== WORK INSTRUCTIONS ==
As the answer, set down the lines below from the one containing "let floor := s.dieFloor d" through the one containing "cool := if t", exactly and inclusively, and no others.

== SOURCE INFORMATION ==
-- ==== Sys2Proof/Machine/Governor.lean ====
section
/-!
DEFINITION. BGT, the budget governor: refill and thermal weight (R157 to R160), cost learning (R161), clock and voltage
of the C-dies (R162 to R164, R506, R507).
-/
namespace Sys2Proof.Machine
open Sys2Proof

/-- A signed byte field. -/
def State.s8 (s : State) (a hi lo : Nat) : Int := sext 8 (s.fld a hi lo)
/-- t_soft, t_hard and w_min of BGT_THERM. -/
def State.tSoft (s : State) : Int := s.s8 R.BGT_THERM 7 0
def State.tHard (s : State) : Int := s.s8 R.BGT_THERM 15 8
def State.wMin (s : State) : Nat := s.fld R.BGT_THERM 23 16

/-- The weight of a caldera at temperature t (R159). -/
def State.thermWeight (s : State) (t : Int) : Nat :=
  if t ≤ s.tSoft then 256
  else if s.tHard ≤ t then s.wMin
  else (256 - ((256 - s.wMin : Nat) * (t - s.tSoft)) / (s.tHard - s.tSoft)).toNat

/-- G of R157, bu per µs. -/
def State.pool (s : State) : Nat := (s.fld R.BGT_LIMIT 7 0 * 1000 - s.fld R.BGT_FIXED 17 0) * 1024 / 1000

/-- A caldera that takes refill: enabled, and its die runs. -/
def State.refills (s : State) (k : Nat) : Bool := s.aBit (R.CAL_CTRL k) 0 && s.dieRuns (k / 4)

/-- BUDGET_REFILL: the refill of one microsecond; `temps` holds T of R159 for the 16 calderas (R157, R159). -/
def execBudgetRefill (temps : List Int) (s : State) : Res :=
  let t := fun k => temps.getD k 0
  let w := fun k => s.thermWeight (t k)
  let g := s.pool
  let sum := (List.range 16).foldl (fun a k => if s.refills k then a + w k else a) 0
  .next (if !s.clocksRun then s else (List.range 16).foldl (fun (s' : State) k =>
    let r := if s.refills k ∧ sum ≠ 0 then g * w k / sum else 0
    let s' := s'.setCal k { s'.cal k with temp := t k }
    let s' := s'.wr (R.CAL_THERM k) (Word.ofNat ((t k % 256).toNat * 65536 + w k))
    let s' := s'.wr (R.CAL_REFILL k) (Word.ofNat (r % 2 ^ 24))
    s'.refillB k r) (s.wr R.BGT_POOL (Word.ofNat (g % 2 ^ 24))))

/-- COST_LEARN: the costs of each die and class after 1 ms; the lists hold E and N of R161 at 8 × die + class. -/
def execCostLearn (energy vus : List Nat) (s : State) : Res :=
  .next (if !s.clocksRun ∨ !s.bit R.BGT_CTRL 1 then s
    else (List.range 32).foldl (fun (s : State) i =>
      let n := vus.getD i 0
      let a := R.BGT_COST (i / 8) (i % 8)
      if n < 100 then s
      else
        let c : Int := s.fld a 23 0
        s.wr a (Word.ofNat ((c + ((energy.getD i 0 / n : Nat) - c).tdiv (2 ^ s.fld R.BGT_LEARN 3 0 : Nat)) % 2 ^ 24).toNat)) s)

/-- Energy factors of the six points, in thousandths (R162). -/
def pointFactor (p : Nat) : Nat := [1519, 1000, 613, 360, 210, 95].getD p 95

/-- The costs of a die follow a change of point, rounded to nearest (R163). -/
def State.scaleCosts (s : State) (d old new : Nat) : State :=
  lanes.foldl (fun (s : State) c =>
    let a := R.BGT_COST d c
    s.wr a (Word.ofNat ((2 * s.fld a 23 0 * pointFactor new + pointFactor old) / (2 * pointFactor old) % 2 ^ 24))) s

/-- Die d is at a new point. -/
def State.setPoint (s : State) (d new : Nat) : State :=
  let x := s.die d
  ((s.scaleCosts d x.point new).setDie d { x with point := new }).setF (R.BGT_DIE d) 2 0 new

/-- VDD_C of each point, typical, mV (R162). -/
def pointMv (p : Nat) : Nat := [900, 800, 700, 620, 580, 550].getD p 550
/-- The voltage fused for a point of die d, µV: within 50 mV of the typical value and from 0.55 to 0.90 V (R506). -/
def fusedUv (d p : Nat) : Nat :=
  let lo := max 550000 (pointMv p * 1000 - 50000)
  let hi := min 900000 (pointMv p * 1000 + 50000)
  max lo (min hi (Config.railUv d p))
/-- VOUT_COMMAND of a point: V × 4,096, rounded (R506). -/
def voutWord (d p : Nat) : Nat := (fusedUv d p * 4096 + 500000) / 1000000
/-- The VOUT_COMMAND that the regulator of die d holds: the point's, or that of a rise in progress; with no write, or for
a die that is off, the 0.80 V at which the regulator starts (R506, R507). -/
def State.railCommand (s : State) (d : Nat) : Nat :=
  let x := s.die d
  if x.noRail ∨ !x.on then 3277
  else match x.target with
    | some p => voutWord d (min p x.point)
    | none => voutWord d x.point

/-- The floor and the ceiling of a die (R163, R507). -/
def State.dieFloor (s : State) (d : Nat) : Nat := if (s.die d).noRail then 1 else min 5 (s.fld (R.BGT_DIE d) 10 8)
def State.dieCeil (s : State) (d : Nat) : Nat :=
  if (s.die d).noRail then 1 else min (s.fld (R.BGT_DIE d) 6 4) (s.dieFloor d)

/-- Whether boost is granted to a die at temperature t (R164). -/
def State.boostOk (s : State) (t : Int) : Bool :=
  (s.bit R.BGT_CTRL 3 || (s.bit R.BGT_STATUS 0 && s.bit R.BGT_CTRL 4)) && decide (t < s.tSoft)
    && decide ((15000 : Int) ≤ (s.fld R.BGT_LIMIT 7 0 * 1000 : Nat) - (s.fld R.BGT_PKG 17 0 : Int))

/-- Whether the scheduler of a die refused a head task for budget since the last evaluation; the notes clear. -/
def State.dieRefused (s : State) (d : Nat) : Bool := [0, 1, 2, 3].any fun i => (s.cal (d * 4 + i)).refused
def State.clearRefused (s : State) (d : Nat) : State :=
  [0, 1, 2, 3].foldl (fun (s : State) i => s.setCal (d * 4 + i) { s.cal (d * 4 + i) with refused := false }) s

/-- The point that R163 asks for. -/
def State.nextPoint (s : State) (d : Nat) (x : CDie) (t : Int) (boost : Bool) : Nat :=
  let floor := s.dieFloor d
  let ceil := if boost ∧ !x.noRail then 0 else s.dieCeil d
  let p := x.target.getD x.point
  if s.tHard ≤ t then (if p < floor then p + 1 else p)
  else if p < ceil then ceil
  else if boost ∧ !x.noRail then 0
  else if 10 ≤ x.cool ∧ x.refAge < 10 ∧ ceil < p then p - 1
  else p

/-- One evaluation of a die (R163, R164). A step faster does not restart the count of 10 cool evaluations (DESIGN CHOICE,
assumption 53). -/
def State.evalDie (s : State) (temps : List Int) (d : Nat) : State :=
  let t := temps.getD d 0
  let x := s.die d
  if !s.dieRuns d then s
  else
    let boost := s.boostOk t
    let x := { x with temp := t, fallOld := none,
                      cool := if t ≤ s.tSoft - 5 then x.cool + 1 else 0,
                      refAge := if s.dieRefused d then 0 else x.refAge + 1 }
    let p := s.nextPoint d x t boost
    let x := if p ≠ x.point then { x with target := some p, naks := 0 } else { x with target := none }
    let s := ((s.clearRefused d).setDie d x).setF (R.BGT_DIE d) 23 16 (t % 256).toNat
    s.setF R.BGT_STATUS (4 + d) (4 + d) (b2n boost)

/-- DVFS_EVALUATE: the evaluation of every die after 1 ms; `temps` holds T_d (R163, R164). -/
def execDvfsEvaluate (temps : List Int) (s : State) : Res :=
  .next (if s.clocksRun ∧ s.bit R.BGT_CTRL 2 then [0, 1, 2, 3].foldl (fun s d => s.evalDie temps d) s else s)

/-- VCK_SWITCH: VCK takes the point of the change in progress: after the voltage has risen, or before it falls (R163,
R506). -/
def execVckSwitch (d : BitVec 2) (s : State) : Res :=
  let d := d.toNat
  let x := s.die d
  .next (match x.target with
    | some p =>
      let old := x.point
      let s := s.setPoint d p
      s.setDie d { s.die d with vck := p, target := none, naks := 0, fallOld := if old < p then some old else none }
    | none => s)

/-- RAIL_NAK: a regulator did not acknowledge. After two retries the change is abandoned: the die keeps its old point,
and a failed fall leaves the lower VCK (R507). -/
def execRailNak (d : BitVec 2) (s : State) : Res :=
  let d := d.toNat
  let x := s.die d
  .next (if x.naks < 2 then
      (if x.target.isSome ∨ x.fallOld.isSome then s.setDie d { x with naks := x.naks + 1 } else s)
    else match x.target, x.fallOld with
      | some _, _ => s.setDie d { x with target := none, naks := 0 }
      | none, some old =>
        let s := s.setPoint d old
        s.setDie d { s.die d with fallOld := none, naks := 0 }
      | none, none => s)

/-- Every die one point slower, down to its floor (R160). -/
def State.allSlower (s : State) : State :=
  [0, 1, 2, 3].foldl (fun (s : State) d =>
    let x := s.die d
    let p := x.target.getD x.point
    if s.dieRuns d ∧ p < s.dieFloor d then s.setDie d { x with target := some (p + 1), naks := 0 } else s) s

/-- BGT_PKG_PERIOD: the package power of 1 ms and the part not attributed to vents (R160). -/
def execBgtPkgPeriod (pkgMw fixedMw : Nat) (s : State) : Res :=
  let run := s.clocksRun
  let s := if run then
      (s.wr R.BGT_PKG (Word.ofNat (pkgMw % 2 ^ 18))).wr R.BGT_FIXED (Word.ofNat (fixedMw % 2 ^ 18))
    else s
  let lim := s.fld R.BGT_LIMIT 7 0
  .next (if !run then s
    else if lim * 1000 < pkgMw then
      let n := s.bgtOver + 1
      if n % 4 = 0 then
        ({ s with bgtOver := n, bgtUnder := 0 }.setF R.BGT_STATUS 1 1 1).allSlower.log 0x0012 1 pkgMw lim
      else { s with bgtOver := n, bgtUnder := 0 }
    else
      let n := s.bgtUnder + 1
      let s := { s with bgtOver := 0, bgtUnder := n }
      if 4 ≤ n then s.setF R.BGT_STATUS 1 1 0 else s)

end Sys2Proof.Machine
end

== SOLUTION FOR THIS EXERCISE ==
  let floor := s.dieFloor d
  let ceil := if boost ∧ !x.noRail then 0 else s.dieCeil d
  let p := x.target.getD x.point
  if s.tHard ≤ t then (if p < floor then p + 1 else p)
  else if p < ceil then ceil
  else if boost ∧ !x.noRail then 0
  else if 10 ≤ x.cool ∧ x.refAge < 10 ∧ ceil < p then p - 1
  else p

/-- One evaluation of a die (R163, R164). A step faster does not restart the count of 10 cool evaluations (DESIGN CHOICE,
assumption 53). -/
def State.evalDie (s : State) (temps : List Int) (d : Nat) : State :=
  let t := temps.getD d 0
  let x := s.die d
  if !s.dieRuns d then s
  else
    let boost := s.boostOk t
    let x := { x with temp := t, fallOld := none,
                      cool := if t ≤ s.tSoft - 5 then x.cool + 1 else 0,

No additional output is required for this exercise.